As. St. Irenaeus interprets Genesis 3, death mercifully puts a boundary around the transgression/disobedience and limits its power and effect. Death is not punishing the humans but curtailing sin! St. Gregory of Nyssa (d. 384AD) will go so far as to say that the death of Adam and Eve made the resurrection of Christ possible! God intended all along to defeat death by death. (Gregory of Nyssa’s idea is based squarely on St. Paul’s own teaching: “For God has consigned all men to disobedience, that he may have mercy upon all” (Romans 11: 32).
If God is love and acts in love toward us humans, His telling Adam that to wrongfully eat the forbidden will result in death is a warning to Adam. In the next blog we will consider the question: what was the serpent doing in telling Eve that to eat this fruit will make her god-like?
Nice, Fr. Ted, nice. What is depicted in the 2nd icon?

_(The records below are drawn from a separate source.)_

theorem State.catchupStripes_only {M : List Field} {s0 s : State} (hS : Only M s0 s)
    (hM : sub [.nextId, .dcmds, .ports, .out] M = true) (set : BitVec 6) (p : Byte) (a0 : Nat) (a1 : WindowUse) : Only M s0 (State.catchupStripes s set p a0 a1).1 := by
  induction a0 generalizing s a1  with
  | zero =>
    unfold State.catchupStripes
    repeat' (first
      | with_reducible exact hS
      | with_reducible assumption
      | exact sub_mono hM rfl
      | exact Or.inl (sub_mono hM rfl)
      | exact Or.inr rfl
      | exact Or.inr ⟨rfl, rfl, rfl, rfl, rfl⟩
      | exact Or.inr (fun k => k)
      | exact Or.inr (fun _ => rfl)
      | with_reducible refine only_ite (fun _ => ?_) (fun _ => ?_)
      | with_reducible refine only_iteFst (fun _ => ?_) (fun _ => ?_)
      | with_reducible apply State.catchupFrag_only
      | with_reducible apply State.modPort_only
      | with_reducible refine only_foldl ?_ (fun _ _ _ => ?_)
      | with_reducible refine only_foldlFst ?_ (fun _ _ _ => ?_)
      | refine only_pair (by with_reducible assumption) ?_
      | refine only_optPair (by with_reducible assumption) ?_
      | refine only_opt (by with_reducible assumption) ?_
      | refine only_outcome (by with_reducible assumption) ?_
      | dsimp only
      | with_reducible intro _
      | cases ‹_ + 1 = Nat.succ _›
      | split)
  | succ n ih =>
    unfold State.catchupStripes
    repeat' (first
      | with_reducible exact hS
      | with_reducible assumption
      | with_reducible apply ih
      | exact sub_mono hM rfl
      | exact Or.inl (sub_mono hM rfl)
      | exact Or.inr rfl
      | exact Or.inr ⟨rfl, rfl, rfl, rfl, rfl⟩
      | exact Or.inr (fun k => k)
      | exact Or.inr (fun _ => rfl)
      | with_reducible refine only_ite (fun _ => ?_) (fun _ => ?_)
      | with_reducible refine only_iteFst (fun _ => ?_) (fun _ => ?_)
      | with_reducible apply State.catchupFrag_only
      | with_reducible apply State.modPort_only
      | with_reducible refine only_foldl ?_ (fun _ _ _ => ?_)
      | with_reducible refine only_foldlFst ?_ (fun _ _ _ => ?_)
      | refine only_pair (by with_reducible assumption) ?_
      | refine only_optPair (by with_reducible assumption) ?_
      | refine only_opt (by with_reducible assumption) ?_
      | refine only_outcome (by with_reducible assumption) ?_
      | dsimp only
      | with_reducible intro _
      | cases ‹_ + 1 = Nat.succ _›
      | split)

theorem State.catchupSet_only {M : List Field} {s0 s : State} (hS : Only M s0 s)
    (hM : sub [.nextId, .dcmds, .ports, .out] M = true) (set : BitVec 6) : Only M s0 (State.catchupSet s set).1 := by
  unfold State.catchupSet
  repeat' (first
    | with_reducible exact hS
    | with_reducible assumption
    | exact sub_mono hM rfl
    | exact Or.inl (sub_mono hM rfl)
    | exact Or.inr rfl
    | exact Or.inr ⟨rfl, rfl, rfl, rfl, rfl⟩
    | exact Or.inr (fun k => k)
    | exact Or.inr (fun _ => rfl)
    | with_reducible refine only_ite (fun _ => ?_) (fun _ => ?_)
    | with_reducible refine only_iteFst (fun _ => ?_) (fun _ => ?_)
    | with_reducible apply State.catchupStripes_only
    | with_reducible refine only_foldl ?_ (fun _ _ _ => ?_)
    | with_reducible refine only_foldlFst ?_ (fun _ _ _ => ?_)
    | refine only_pair (by with_reducible assumption) ?_
    | refine only_optPair (by with_reducible assumption) ?_
    | refine only_opt (by with_reducible assumption) ?_
    | refine only_outcome (by with_reducible assumption) ?_
    | dsimp only
    | with_reducible intro _
    | split)

theorem execCatchupExtentDone_only {M : List Field} {s0 s : State} (hS : Only M s0 s)
    (hM : sub [.ports] M = true) (port : Byte) (extent : Nat) : OnlyNext M s0 (execCatchupExtentDone port extent s) := by
  unfold execCatchupExtentDone
  repeat' (first
    | with_reducible exact hS
    | with_reducible assumption
    | exact sub_mono hM rfl
    | exact Or.inl (sub_mono hM rfl)
    | exact Or.inr rfl
    | exact Or.inr ⟨rfl, rfl, rfl, rfl, rfl⟩
    | exact Or.inr (fun k => k)
    | exact Or.inr (fun _ => rfl)
    | with_reducible refine only_ite (fun _ => ?_) (fun _ => ?_)
    | with_reducible refine only_iteNext (fun _ => ?_) (fun _ => ?_)
    | with_reducible refine Only.next ?_
    | with_reducible apply State.modPort_only
    | refine only_pair (by with_reducible assumption) ?_
    | refine only_optPair (by with_reducible assumption) ?_
    | refine only_opt (by with_reducible assumption) ?_
    | refine only_outcome (by with_reducible assumption) ?_
    | dsimp only
    | with_reducible intro _
    | split)

theorem execRebuildPacingWindow_only {M : List Field} {s0 s : State} (hS : Only M s0 s)
    (hM : sub [.gcs, .regs, .flt, .sources, .first, .sets, .cht, .log, .wch, .rings, .ios, .nextId, .dcmds, .ports, .portGroups, .rowOps, .commits, .passes, .arbitrating, .clusters, .scc, .dmv, .interp, .scratch, .mon, .pair, .chn, .hpus, .sched, .freeCount, .out] M = true)  : OnlyNext M s0 (execRebuildPacingWindow s) := by
  unfold execRebuildPacingWindow
  repeat' (first
    | with_reducible exact hS
    | with_reducible assumption
    | exact sub_mono hM rfl
    | exact Or.inl (sub_mono hM rfl)
    | exact Or.inr rfl
    | exact Or.inr ⟨rfl, rfl, rfl, rfl, rfl⟩
    | exact Or.inr (fun k => k)
    | exact Or.inr (fun _ => rfl)
    | with_reducible refine only_ite (fun _ => ?_) (fun _ => ?_)
    | with_reducible refine only_iteNext (fun _ => ?_) (fun _ => ?_)
    | with_reducible refine Only.next ?_
    | with_reducible apply State.catchupSet_only
    | with_reducible apply State.modSet_only
    | with_reducible apply State.startStripes_only
    | with_reducible apply only_withSched
    | refine only_pair (by with_reducible assumption) ?_
    | refine only_optPair (by with_reducible assumption) ?_
    | refine only_opt (by with_reducible assumption) ?_
    | refine only_outcome (by with_reducible assumption) ?_
    | dsimp only
    | with_reducible intro _
    | split)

It is portraying the creation of Adam. Many Orthodox Fathers and iconographers assume any anthropomorphic descritpions of God in the Old Testament are actually the pre-incarnate Christ. So in Genesis 2 where God fashions Adam from the dust of the earth and breathes into the dust to create the soul, it is assumed this is the activity of Christ.
Thanks :-)
Reblogged this on Eclectic Orthodoxy.
Fr. Ted,
I can’t tell you how happy I was to come across your piece, as I have been struggling to understand the Fall today. Your piece allowed me to see the problem from a different perspective. This has been an answer to my prayer. Thank You.